Bridges’ leading lady, Kelli O’Hara, says his last point is key. “When you step out and do a song in a musical, the easier thing to do is make it funny. But when those transitions become necessary, when they aren’t camp, that to me is magic. I’ve done musical comedies and enjoyed them, but subject matter that’s deeper and more realistic is always what’s appealed to me most.”
THEATER IS ‘ ITS OWN THING’
Such transitions obviously pose different challenges and opportunities. Lyricist Lynn Ahrens. who wrote songs for Rocky with her longtime collaborator, composer Stephen Flaherty, observes that the titular boxer and his love interest “don’t express themselves very articulately. There are actually a lot of silences in the film. But we sense these withheld passions in them — and we could use that in the show, when they sing.”

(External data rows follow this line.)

theorem State.launchBacking_moves (a0) (a1) (a2) (a3) (a4) (s) : State.Moves [.names, .pair, .out] s (State.launchBacking a0 a1 a2 a3 a4 s) := by
  unfold State.launchBacking
  repeat' (first
    | (with_reducible intro)
    | with_reducible exact Moves.refl _ _
    | with_reducible assumption
    | ((with_reducible apply Moves.op (State.launch_moves _ _ _ _)); decide)
    | ((with_reducible apply Moves.op (State.modNs_moves _ _ _)); decide)
    | with_reducible apply Moves.ite
    | with_reducible apply Moves.when
    | (extract_lets +onlyGivenNames u; (with_reducible apply Moves.let (u := u)); (intro h; clear_value u); rotate_left; subst u; rotate_right)
    | (extract_lets +onlyGivenNames v; subst v)
    | split)

theorem State.moveRow_moves (a0) (a1) (s) : State.Moves [.names, .pair, .out] s (State.moveRow a0 a1 s) := by
  unfold State.moveRow
  repeat' (first
    | (with_reducible intro)
    | with_reducible exact Moves.refl _ _
    | with_reducible assumption
    | ((with_reducible apply Moves.op (State.launchBacking_moves _ _ _ _ _ _)); decide)
    | with_reducible apply Moves.ite
    | with_reducible apply Moves.when
    | (extract_lets +onlyGivenNames u; (with_reducible apply Moves.let (u := u)); (intro h; clear_value u); rotate_left; subst u; rotate_right)
    | (extract_lets +onlyGivenNames v; subst v)
    | split)

theorem State.moveBlocks_moves (a0) (a1) (a2) (s) : State.Moves [.names, .prot, .mcache, .pair, .out] s (State.moveBlocks a0 a1 a2 s) := by
  induction a1 generalizing a2 s with
  | zero => exact Moves.refl _ _
  | succ n ih =>
    unfold State.moveBlocks
    repeat' (first
      | with_reducible exact Moves.refl _ _
      | ((with_reducible apply Moves.op (State.moveRow_moves _ _ _)); decide)
      | ((with_reducible apply Moves.op (ih _ _)); exact List.Subset.refl _)
      | with_reducible apply Moves.ite)

theorem State.raiseWp_moves (a0) (a1) (s) : State.Moves [.names] s (State.raiseWp a0 a1 s) := by
  unfold State.raiseWp
  repeat' (first
    | with_reducible exact Moves.refl _ _
    | ((with_reducible apply Moves.op (State.modZone_moves _ _ _ _)); decide)
    | with_reducible apply Moves.ite
    | split)

theorem State.restoreBlock_moves (a0) (a1) (s) : State.Moves [.names, .mem, .mcache, .free] s (State.restoreBlock a0 a1 s) := by
  unfold State.restoreBlock
  repeat' (first
    | with_reducible exact Moves.refl _ _
    | ((with_reducible apply Moves.op (State.modNames_moves _ _)); decide)
    | ((with_reducible apply Moves.op (State.pageIn_moves _ _ _)); decide)
    | with_reducible apply Moves.ite
    | (extract_lets +onlyGivenNames v; subst v)
    | split)

theorem State.writeDump_moves (s) : State.Moves [.prot] s (State.writeDump s) := by
  unfold State.writeDump
  repeat' (first
    | with_reducible exact Moves.refl _ _
    | ((with_reducible apply Moves.op (State.dumpRows_moves _ _ _ _)); decide))

theorem State.toRing_moves (a0) (s) : State.Moves [.acts] s (State.toRing a0 s) := by
  unfold State.toRing
  repeat' (first
    | (with_reducible intro)
    | with_reducible exact Moves.refl _ _
    | with_reducible assumption
    | ((with_reducible apply Moves.op (State.modAct_moves _ _ _)); decide)
    | with_reducible apply Moves.ite
    | with_reducible apply Moves.when
    | (extract_lets +onlyGivenNames u; (with_reducible apply Moves.let (u := u)); (intro h; clear_value u); rotate_left; subst u; rotate_right)
    | (extract_lets +onlyGivenNames v; subst v)
    | split)

theorem State.startDump_moves (s) : State.Moves [.aon, .nor, .book, .fa, .fb, .ctxs, .decisions, .names, .prot, .ports, .acts, .seqs, .chorus, .actCals, .mem, .mcache, .pair, .svc, .free, .out] s (State.startDump s) := by
  unfold State.startDump
  repeat' (first
    | (with_reducible intro)
    | with_reducible exact Moves.refl _ _
    | with_reducible assumption
    | ((with_reducible apply Moves.op (State.dropDump_moves _)); decide)
    | ((with_reducible apply Moves.op (State.endCommands_moves _)); decide)
    | ((with_reducible apply Moves.op (State.endWork_moves _ _)); decide)
    | ((with_reducible apply State.modBook_moves); exact fun _ => ⟨rfl, rfl⟩; decide)
    | ((with_reducible apply Moves.op (State.modCfg_moves _ _)); decide)
    | ((with_reducible apply State.modFn_moves); exact fun _ => ⟨rfl, rfl⟩; decide)
    | ((with_reducible apply Moves.op (State.modNames_moves _ _)); decide)
    | ((with_reducible apply Moves.op (State.modProt_moves _ _)); decide)
    | ((with_reducible apply Moves.op (State.noteDirty_moves _)); decide)
    | ((with_reducible apply Moves.op (State.toRing_moves _ _)); decide)
    | ((with_reducible apply Moves.op (State.writeDump_moves _)); decide)
    | with_reducible apply Moves.each
    | with_reducible apply Moves.ite
    | with_reducible apply Moves.when
    | (extract_lets +onlyGivenNames u; (with_reducible apply Moves.let (u := u)); (intro h; clear_value u); rotate_left; subst u; rotate_right)
    | (extract_lets +onlyGivenNames v; subst v)
    | split)

theorem State.tellLoss_moves (a0) (s) : State.Moves [.aon, .boot, .book] s (State.tellLoss a0 s) := by
  unfold State.tellLoss
  repeat' (first
    | with_reducible exact Moves.refl _ _
    | ((with_reducible apply Moves.op (State.emit_moves _ _ _ _ _)); decide)
    | ((with_reducible apply State.modBoot_moves); exact fun _ => ⟨rfl, rfl⟩; decide))

theorem State.wakeReads_moves (a0) (a1) (s) : State.Moves [.ctxs, .decisions, .pair, .svc, .out] s (State.wakeReads a0 a1 s) := by
  unfold State.wakeReads
  repeat' (first
    | (with_reducible intro)
    | with_reducible exact Moves.refl _ _
    | with_reducible assumption
    | ((with_reducible apply Moves.op (State.tryRead_moves _ _)); decide)
    | with_reducible apply Moves.each)

theorem State.zonePages_moves (a0) (a1) (s) : State.Moves [.names] s (State.zonePages a0 a1 s) := by
  unfold State.zonePages
  repeat' (first
    | with_reducible exact Moves.refl _ _
    | ((with_reducible apply Moves.op (State.modNames_moves _ _)); decide))

theorem execCalReconstruct_moves (a0) (s) : ∃ t, execCalReconstruct a0 s = .next t ∧ State.Moves [.now, .ctxs, .decisions, .pair, .svc, .out] s t := by
  unfold execCalReconstruct
  repeat' (first
    | (with_reducible refine ⟨_, rfl, ?_⟩)
    | (with_reducible intro)
    | with_reducible exact Moves.refl _ _
    | with_reducible assumption
    | ((with_reducible apply Moves.op (State.at__moves _ _)); decide)
    | ((with_reducible apply Moves.op (State.giveBlock_moves _ _ _ _)); decide)
    | with_reducible apply Moves.ite
    | with_reducible apply Moves.each
    | (extract_lets +onlyGivenNames v; subst v)
    | (split <;> beta_reduce))

theorem execCleaning_moves (s) : ∃ t, execCleaning s = .next t ∧ State.Moves [.aon, .nor, .book, .power, .fa, .fb, .ctxs, .decisions, .names, .prot, .ports, .spins, .acts, .seqs, .chorus, .actCals, .mem, .mcache, .pair, .svc, .free, .out] s t := by
  unfold execCleaning
  repeat' (first
    | (with_reducible intro)
    | (with_reducible refine ⟨_, rfl, ?_⟩)
    | with_reducible exact Moves.refl _ _
    | with_reducible assumption
    | ((with_reducible apply Moves.op (State.bufferChanged_moves _)); decide)
    | ((with_reducible apply Moves.op (State.freeRows_moves _)); decide)
    | ((with_reducible apply Moves.op (State.moveBlocks_moves _ _ _ _)); decide)
    | with_reducible apply Moves.each
    | with_reducible apply Moves.ite
    | with_reducible apply Moves.when
    | (extract_lets +onlyGivenNames u; (with_reducible apply Moves.let (u := u)); (intro h; clear_value u); rotate_left; subst u; rotate_right)
    | (extract_lets +onlyGivenNames v; subst v)
    | (split <;> beta_reduce))

theorem execDestageRow_moves (a0) (a1) (a2) (s) : ∃ t, execDestageRow a0 a1 a2 s = .next t ∧ State.Moves [.names, .pair, .out] s t := by
  unfold execDestageRow
  repeat' (first
    | (with_reducible intro)
    | (with_reducible refine ⟨_, rfl, ?_⟩)
    | with_reducible exact Moves.refl _ _
    | with_reducible assumption
    | ((with_reducible apply Moves.op (State.launch_moves _ _ _ _)); decide)
    | ((with_reducible apply Moves.op (State.launchBacking_moves _ _ _ _ _ _)); decide)
    | with_reducible apply Moves.ite
    | with_reducible apply Moves.when
    | (extract_lets +onlyGivenNames u; (with_reducible apply Moves.let (u := u)); (intro h; clear_value u); rotate_left; subst u; rotate_right)
    | (extract_lets +onlyGivenNames v; subst v)
    | (split <;> beta_reduce))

In the case of Big Fish — which, in its 2003 Tim Burton screen incarnation, included a number of fantasy sequences — the potential for a musical- theater conversion was obvious from the start to August, who wrote the screenplay, as well as Jinks.

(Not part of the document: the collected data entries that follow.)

theorem State.takeStripe_moves (a0) (a1) (s) : State.Moves [.aon, .nor, .book, .prot] s (State.takeStripe a0 a1 s) := by
  unfold State.takeStripe
  repeat' (first
    | (with_reducible intro)
    | with_reducible exact Moves.refl _ _
    | with_reducible assumption
    | ((with_reducible apply Moves.op (State.addWork_moves _ _ _)); decide)
    | ((with_reducible apply Moves.op (State.modProt_moves _ _)); decide)
    | ((with_reducible apply Moves.op (State.unblock_moves _)); decide)
    | with_reducible apply Moves.ite
    | with_reducible apply Moves.when
    | (extract_lets +onlyGivenNames u; (with_reducible apply Moves.let (u := u)); (intro h; clear_value u); rotate_left; subst u; rotate_right)
    | (extract_lets +onlyGivenNames v; subst v)
    | split)

theorem State.retarget_moves (a0) (a1) (s) : State.Moves [.aon, .nor, .book, .prot, .pair, .out] s (State.retarget a0 a1 s) := by
  unfold State.retarget
  repeat' (first
    | (with_reducible intro)
    | with_reducible exact Moves.refl _ _
    | with_reducible assumption
    | ((with_reducible apply Moves.op (State.addWork_moves _ _ _)); decide)
    | ((with_reducible apply Moves.op (State.dropWorks_moves _ _)); decide)
    | ((with_reducible apply Moves.op (State.modProt_moves _ _)); decide)
    | ((with_reducible apply Moves.op (State.worksGone_moves _)); decide)
    | with_reducible apply Moves.ite
    | with_reducible apply Moves.when
    | (extract_lets +onlyGivenNames u; (with_reducible apply Moves.let (u := u)); (intro h; clear_value u); rotate_left; subst u; rotate_right)
    | (extract_lets +onlyGivenNames v; subst v)
    | split)

theorem execSourceRunRead_moves (a0) (a1) (a2) (a3) (s) : ∃ t, execSourceRunRead a0 a1 a2 a3 s = .next t ∧ State.Moves [.aon, .nor, .book, .ctxs, .decisions, .names, .prot, .mem, .mcache, .pair, .svc, .free, .out] s t := by
  unfold execSourceRunRead
  repeat' (first
    | (with_reducible intro)
    | (with_reducible refine ⟨_, rfl, ?_⟩)
    | with_reducible exact Moves.refl _ _
    | with_reducible assumption
    | ((with_reducible apply Moves.op (State.mcPhase_moves _)); decide)
    | ((with_reducible apply Moves.op (State.modProt_moves _ _)); decide)
    | ((with_reducible apply Moves.op (State.rebuildRow_moves _ _ _ _ _ _)); decide)
    | ((with_reducible apply Moves.op (State.retarget_moves _ _ _)); decide)
    | ((with_reducible apply Moves.op (State.takeStripe_moves _ _ _)); decide)
    | with_reducible apply Moves.each
    | with_reducible apply Moves.ite
    | with_reducible apply Moves.when
    | (extract_lets +onlyGivenNames u; (with_reducible apply Moves.let (u := u)); (intro h; clear_value u); rotate_left; subst u; rotate_right)
    | (extract_lets +onlyGivenNames v; subst v)
    | (split <;> beta_reduce))

theorem execStripeCommit_moves (a0) (a1) (a2) (s) : ∃ t, execStripeCommit a0 a1 a2 s = .next t ∧ State.Moves [.aon, .nor, .book, .power, .fa, .fb, .ctxs, .decisions, .names, .prot, .ports, .spins, .acts, .seqs, .chorus, .actCals, .mem, .mcache, .pair, .svc, .free, .out] s t := by
  unfold execStripeCommit
  repeat' (first
    | (with_reducible intro)
    | (with_reducible refine ⟨_, rfl, ?_⟩)
    | with_reducible exact Moves.refl _ _
    | with_reducible assumption
    | ((with_reducible apply Moves.op (State.mcPhase_moves _)); decide)
    | ((with_reducible apply Moves.op (State.retarget_moves _ _ _)); decide)
    | ((with_reducible apply Moves.op (State.submitWork_moves _ _)); decide)
    | ((with_reducible apply Moves.op (State.takeStripe_moves _ _ _)); decide)
    | with_reducible apply Moves.ite
    | with_reducible apply Moves.when
    | (extract_lets +onlyGivenNames u; (with_reducible apply Moves.let (u := u)); (intro h; clear_value u); rotate_left; subst u; rotate_right)
    | (extract_lets +onlyGivenNames v; subst v)
    | (split <;> beta_reduce))

theorem State.scanPoint_moves (a0) (a1) (s) : State.Moves [.nor] s (State.scanPoint a0 a1 s) := by
  unfold State.scanPoint
  repeat' (first
    | (with_reducible intro)
    | with_reducible exact Moves.refl _ _
    | with_reducible assumption
    | ((with_reducible apply Moves.op (State.opPoint_moves _ _)); decide)
    | with_reducible apply Moves.ite
    | with_reducible apply Moves.when
    | (extract_lets +onlyGivenNames u; (with_reducible apply Moves.let (u := u)); (intro h; clear_value u); rotate_left; subst u; rotate_right)
    | (extract_lets +onlyGivenNames v; subst v)
    | split)

theorem execSurfaceScanStrip_moves (a0) (a1) (a2) (a3) (s) : ∃ t, execSurfaceScanStrip a0 a1 a2 a3 s = .next t ∧ State.Moves [.aon, .nor, .book, .power, .fa, .fb, .ctxs, .decisions, .names, .prot, .ports, .spins, .acts, .seqs, .chorus, .actCals, .mem, .mcache, .pair, .svc, .free, .out] s t := by
  unfold execSurfaceScanStrip
  repeat' (first
    | (with_reducible intro)
    | (with_reducible refine ⟨_, rfl, ?_⟩)
    | with_reducible exact Moves.refl _ _
    | with_reducible assumption
    | ((with_reducible apply Moves.op (State.endOp_moves _ _ _ _)); decide)
    | ((with_reducible apply Moves.op (State.modOp_moves _ _ _)); decide)
    | ((with_reducible apply Moves.op (State.modProt_moves _ _)); decide)
    | ((with_reducible apply Moves.op (State.reallocate_moves _ _ _ _)); decide)
    | ((with_reducible apply Moves.op (State.scanPoint_moves _ _ _)); decide)
    | with_reducible apply Moves.ite
    | with_reducible apply Moves.when
    | (extract_lets +onlyGivenNames u; (with_reducible apply Moves.let (u := u)); (intro h; clear_value u); rotate_left; subst u; rotate_right)
    | (extract_lets +onlyGivenNames v; subst v)
    | (split <;> beta_reduce))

“The first conversation we had was actually right before the movie came out,” Jinks remembers. “But we knew that a theatrical experience would have to be its own thing,” a point echoed by Sher, who still hasn’t seen the film version of Bridges in its entirety, and by August, who “never opened my old script” while working on the stage version of Big Fish and watched the movie again only after the musical had its world premiere in Chicago last spring.
August was particularly excited about the prospect of having Edward Bloom and his wife, Sandra, who in the film are played by different actors in young adulthood and their older years, each portrayed by one performer onstage.

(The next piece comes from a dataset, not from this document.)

-- ==== Sys2Proof/Laws/State.lean ====
section
/-! SUPPORT. The fields of the state after each update: one lemma per field and update, true by definition. -/

namespace Sys2Proof.Machine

“Movies are so literal that you can’t have an actor age from 16 to 65,” August notes. “Onstage you can, because the audience is on your side.”
How Broadway audiences will respond to Big Fish, and to Bridges and
Rocky, remains to be seen, of course. The musicals Far From Heaven and
Giant, based on the 1956 screen epic, enjoyed successful runs off- Broadway just last season. But closer to Times Square, more serious- minded adaptations have been a rarity.
Longtime Broadway producer Kevin McCollum, who recently formed a joint venture with 20th Century Fox and other executives to develop stage productions based on the studio’s films, is nonetheless hopeful that a wider range of movies will prove ripe for musical treatment in the near future. “Because there’s more and more technology in film, I think people are thirstier for shows that make the human being the center of the story,” McCollum says.
That, of course, can be done with humor, a key element in most drama, including the classic musicals cited by Sher. Director and librettist James Lapine, a frequent Sondheim collaborator who directed the current Broadway revival of Annie and will be represented off- Broadway this fall by a musical adaptation of the 2006 film
Little Miss Sunshine, was impressed by the balance that Harvey Fierstein managed in his book for current musical smash Kinky Boots, which also was first a movie.
“The ( Boots) producers did a great job picking Harvey, someone with a track record and a very specific point of view,” Lapine says. “A musical has to have something to say. You have to be compelled to write it for a reason.”
Lippa, who, with August, has spent a good chunk of the past nine years trying to ensure that the musical Big
Fish has something to say, concedes that avoiding sentimentality has been a concern for him, but not an especially pressing one.
“The trick is staying honest,” Lippa says. “John and I relate to the people in this show, and we tried to write about them at a level that’s a little more honest than you can be in real life. If you write that way, it’s not sentimental; it’s really emotional. And that’s how you draw people in.”